Fine-tuning torchvision models

Hi everyone,

I am using the pertained models from torchvision and there are 3 cases: feature extraction, fine-tuning pre-trained model, and optimise it yourself.

First case, to extract feature from images:

  • set model=resnet18(pretrained=True)
  • set param.requires_grad = False
  • and optimise only the Fully Connected layer, the last one.

Second case, to fine-tune pre-trained model:

  • set model=resnet18(pretrained=True)
  • set param.requires_grad = True
  • and optimise Convolutional, Pooling and Fully Connected layers

Third case, to optimise model from scratch :

  • set model=resnet18(pretrained=False)
  • set param.requires_grad = True
  • and optimise Convolutional, Pooling and Fully Connected layers

From my understanding, when you optimise parameters in CNN, you do it for Convolution, Pooling and Fully Connected layers. I can not get the difference between the 2nd and 3d cases. For me in both cases you optimise all layers.

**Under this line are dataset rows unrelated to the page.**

/-- Chunks whose durability the completion of a write-class command awaits (R267, R314). -/
def Block.awaited (b : Block) (c : Cmd) : List Chunk :=
  if c.opc = 0x32 then b.frameChunks c.clip 0 topFrame else b.store.chunks.filter fun x => x.seq = c.seq

/-- The log of a surface that can write is used up (R522). -/
def Block.logSpent (b : Block) : Bool :=
  b.writers.any fun s => 360 ≤ (vget b.store.vol.log (Fin.ofNat 4 s)).swath

/-- How a command ends where level Optical cannot be reached (R330, R339, R522): NO_MAGAZINE once its volume is
gone, WRITE_FAULT where no surface can write, CAPACITY for a CLIP CLOSE whose record has no place in the log. -/
def Block.finalFin (b : Block) (c : Cmd) (f : Finish) : Finish :=
  let open_ := (b.awaited c).filter fun x => !x.optical
  let v := b.store.vol
  if f.status ≠ 0 || !c.writeClass || c.dur ≠ 2 then f
  else if open_.any fun x => v.vstate = 0 || x.mag ≠ v.magid then Finish.of 0x20 0 0
  else if c.opc = 0x32 && v.vstate = 0 then Finish.of 0x20 0 0
  else if b.writers.isEmpty && (!open_.isEmpty || (c.opc = 0x32 && !b.closeDurable c.clip)) then Finish.of 0x12 0x30 0
  else if c.opc = 0x32 && open_.isEmpty && !b.closeDurable c.clip && b.logSpent then Finish.of 0x22 0x35 0
  else f

/-- The completion of a command that ended may be posted (R267, R314; 16_mirror_pair.md R417): its data are
durable at the level asked for, and the partner has reported where that is awaited. -/
def Block.mayPost (b : Block) (c : Cmd) (f : Finish) : Bool :=
  if f.status ≠ 0 then true
  else if !b.reported c then false
  else if c.opc = 0x21 ∨ c.opc = 0x31 then
    -- with the volume removed, level DRAM asks for Staging (R330)
    (b.awaited c).all (b.durable (if b.store.vol.vstate = 0 then max 1 c.dur else c.dur))
  else if c.opc = 0x06 ∧ c.bits 10 7 0 = 1 then b.dramUsed ≤ b.fld PW_HOLDUP_ALLOW * 1048576
  else if c.opc = 0x32 then
    (b.frameChunks c.clip 0 topFrame).all (b.durable c.dur) && (c.dur ≠ 2 || b.closeDurable c.clip)
  else true

/-- The STAMP entry of a stamped append, journalled at its completion (R320, R323, R327). -/
def Block.stampEntry (b : Block) (c : Cmd) : Block :=
  match c.stamp with
  | none => b
  | some (ts, stale, ovf) =>
    b.journalBoth 7 (packBytes 16 [(0, 2, c.clip), (2, 1, c.frames), (3, 1, stale.toNat + 2 * ovf.toNat),
      (4, 4, c.frame), (8, 8, ts)])

/-- RDY falls once no started command of before the controller reset remains (R252). -/
def Block.resetDone (b : Block) : Block :=
  if b.hq.resetting && !b.hq.cmds.any (fun c => c.discard && c.fin.isNone) then
    let b := b.modHq fun h => { h with resetting := false }
    if b.on HQ_STAT_RDY then (b.setBit HQ_STAT_RDY false).raise 199 else b
  else b

/-- A pair ceases to exist: its registers read 0 (R277). -/
def Block.dropPair (b : Block) (q : Nat) : Block :=
  let b := (b.putBit (HQ_PAIR_k_EXISTS (q / 32)) (q % 32) false).putBit (HQ_FROZEN_k_FROZEN (q / 32)) (q % 32) false
  (((b.wr (HQ_Pq_CFG q) 0).wr (HQ_Pq_SQ q) 0).wr (HQ_Pq_CQ q) 0).wr (HQ_Pq_ATTR q) 0

/-- The pairs under QUEUE DELETE whose last started command has ended cease to exist, and their QUEUE DELETE
completes (R275). -/
def Block.deleteDone (b : Block) : Block :=
  b.hq.deleting.foldl (fun b e =>
    if b.hq.cmds.any fun c => c.pair = e.1 then b
    else
      let b := (b.dropPair e.1).modHq fun h => { h with deleting := h.deleting.filter fun x => x.1 ≠ e.1 }
      b.finish e.2 (Finish.of 0 0 0)) b

/-! ### Doorbells (R255, R256) -/

/-- An invalid doorbell write (R256). -/
def Block.badDoorbell (b : Block) (kind : Nat) (cq : Bool) (q v : Nat) : Block :=
  let b :=
    if b.on HQ_DBERR_VALID then b
    else
      let b := (b.setBit HQ_DBERR_VALID true).setFld HQ_DBERR_KIND kind
      ((b.setBit HQ_DBERR_CQ cq).setFld HQ_DBERR_PAIR q).setFld HQ_DBERR_VALUE (v % 4096)
  (b.raise 192).async 1 kind q

/-- The pair takes doorbells: it exists and no QUEUE DELETE has been taken for it (R275). -/
def Block.takesDoorbell (b : Block) (q : Nat) : Bool := b.pairOn q && !b.hq.deleting.any (·.1 = q)

/-- SQ_TAIL_DOORBELL. -/
def execSqTailDoorbell (q : Fin 128) (v : Word) (s : State) : Host.Outcome State Fault Refusal :=
  s.upd fun b =>
    let n := v.toNat
    let size := b.fld (HQ_Pq_CFG_SQS q) + 1
    if !b.takesDoorbell q then b.badDoorbell 1 false q n
    else if 4096 ≤ n then b.badDoorbell 5 false q n
    else if size ≤ n then b.badDoorbell 2 false q n
    else if (n + size - b.fld (HQ_Pq_SQ_HEAD q)) % size < b.sqDepth q then b.badDoorbell 3 false q n
    else b.setFld (HQ_Pq_SQ_TAIL q) n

Thank you for your considered time.

The number of layers you are training in case of fine-tuning depends on the amount of data you have and also how similar the new dataset is to the one used for pretraining (ImageNet in case of torchvision).
Have a look at the Fine-tuning notes of CS231n for a good overview.

1 Like


Thank you for your response.

I read this article about transfer learning and I understood how it is working. My question was how different is case 2 and and case 3.

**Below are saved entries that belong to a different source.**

/-- BBRAKE_END (R216, R217, R218): a request for ALIGN; with an entry off the attempt fails. -/
def execBbrakeEnd (n : Fin 2) (s : State) : Host.Outcome State Fault Refusal :=
  s.upd fun b => b.onSpin n fun b =>
    if b.spState n ≠ 2 then b
    else if !b.spEntriesOn n then b.spFail n
    else b.modSpin n fun x => { x with heldStart := true, fresh := true }

/-- ALIGN_END (R217). -/
def execAlignEnd (n : Fin 2) (s : State) : Host.Outcome State Fault Refusal :=
  s.upd fun b => b.onSpin n fun b => if b.spState n ≠ 3 then b else b.spGo n 4 false

/-- RAMP_END (R217, R218): the seeds are the open-loop angle and speed; a negative OMEGA fails the attempt. -/
def execRampEnd (n : Fin 2) (s : State) : Host.Outcome State Fault Refusal :=
  s.upd fun b => b.onSpin n fun b =>
    if b.spState n ≠ 4 then b
    else if (b.dmem (spEx n + 2)).toInt < 0 then b.spFail n
    else
      let b := b.commitData (spEx n + 5) (b.dmem (spEx n + 3))
      let b := b.commitData (spEx n + 6) (omegaOf 600)
      (b.spRef n (b.setSpeed n)).spGo n 5 false

/-- ATTEMPT_FAILED (R218): in ALIGN, RAMP or ACCEL. -/
def execAttemptFailed (n : Fin 2) (s : State) : Host.Outcome State Fault Refusal :=
  s.upd fun b => b.onSpin n fun b =>
    let st := b.spState n
    if st = 3 ∨ st = 4 ∨ st = 5 then b.spFail n else b

/-- RETRY_WAIT_END (R218). -/
def execRetryWaitEnd (n : Fin 2) (s : State) : Host.Outcome State Fault Refusal :=
  s.upd fun b => b.onSpin n fun b => if b.spState n ≠ 11 then b else b.spAttempt n

/-- CATCH_RESYNC (R216, R219, R223): the catch succeeded; it keeps its speed until ACCEL may proceed. -/
def execCatchResync (n : Fin 2) (s : State) : Host.Outcome State Fault Refusal :=
  s.upd fun b => b.onSpin n fun b =>
    if b.spState n ≠ 9 || (vget b.spin n).heldCatch then b
    else
      let b := (b.bump (SPn_CNT_CATCH n) 1).raiseSpin n 3
      let b := b.commitData (spEx n + 7) (b.dmem (spEx n + 2))
      b.modSpin n fun x => { x with heldCatch := true, fresh := true }

/-- Firmware writes SCMD OFF and LSREQ.LDEN = 0 to a surface (R223). -/
def Block.firmwareOff (b : Block) (s : Fin 4) : Block :=
  let b := b.commitData (exWord s 1) (b.dmem (exWord s 1) &&& ~~~1#32)
  let seq := BitVec.ofNat 8 ((vget b.servo s).taken + 1)
  b.takeCmd s 1 0 seq 0 fun b =>
    let b := b.modServo s fun v => { v with fmode := 0, tmode := 0, held := none }
    let b := (List.range 3).foldl (fun b k => b.setFld (SFs_DAC_OUT_k_CODE s k) 0) b
    let b := b.setPsw s (b.pswWith s 0 (1 + 2 + 4 + 8 + 16 + 32))
    (b.trackCommit s).cmdDone s

/-- CATCH_TIMEOUT (R216, R223): BRAKE and the catch-failed event; after a rotor loss focus is released. -/
def execCatchTimeout (n : Fin 2) (s : State) : Host.Outcome State Fault Refusal :=
  s.upd fun b => b.onSpin n fun b =>
    let x := vget b.spin n
    let st := b.spState n
    if st = 9 ∧ !x.heldCatch ∨ st = 8 ∧ x.lossSense then
      let loss := b.on (SPn_STAT_RLOSS n)
      let b := (((b.spClear n).spGo n 10 true).raiseSpin n 4).async 6 n.val 1
      if loss then (b.firmwareOff (Fin.ofNat 4 (2 * n.val))).firmwareOff (Fin.ofNat 4 (2 * n.val + 1)) else b
    else b

/-- ACCEL_GRANT (R219): the held spindle proceeds once the other no longer counts as accelerating; of two,
SP0 first. -/
def execAccelGrant (n : Fin 2) (s : State) : Host.Outcome State Fault Refusal :=
  s.upd fun b => b.onSpin n fun b =>
    let o := vget b.spin (otherSpin n)
    if !(vget b.spin n).held || o.accel || (n.val = 1 && o.held) then b else b.spProceed n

Maybe I expressed my question in incomprehensible way. In other words, how it is possible to use pre-trained model and optimise parameters of all layers setting “set param.requires_grad = True” ? If you optimise params of all layers you train your model from scratch so you set “pretrained=False”.

You are fine-tuning all parameters using the pretrained weights as the initial parameters.
The difference is that you won’t initialize them randomly using a torch.nn.init method, but start from the already pretrained parameters.
If you are using a similar dataset to the one used for pretraining, the model parameters will be already quite good. Changing all parameters “a bit” will fine-tune the model so that it hopefully works better for your new dataset.


As always great answer! Now, it is clear.

Thanks for your time and have a great day :v: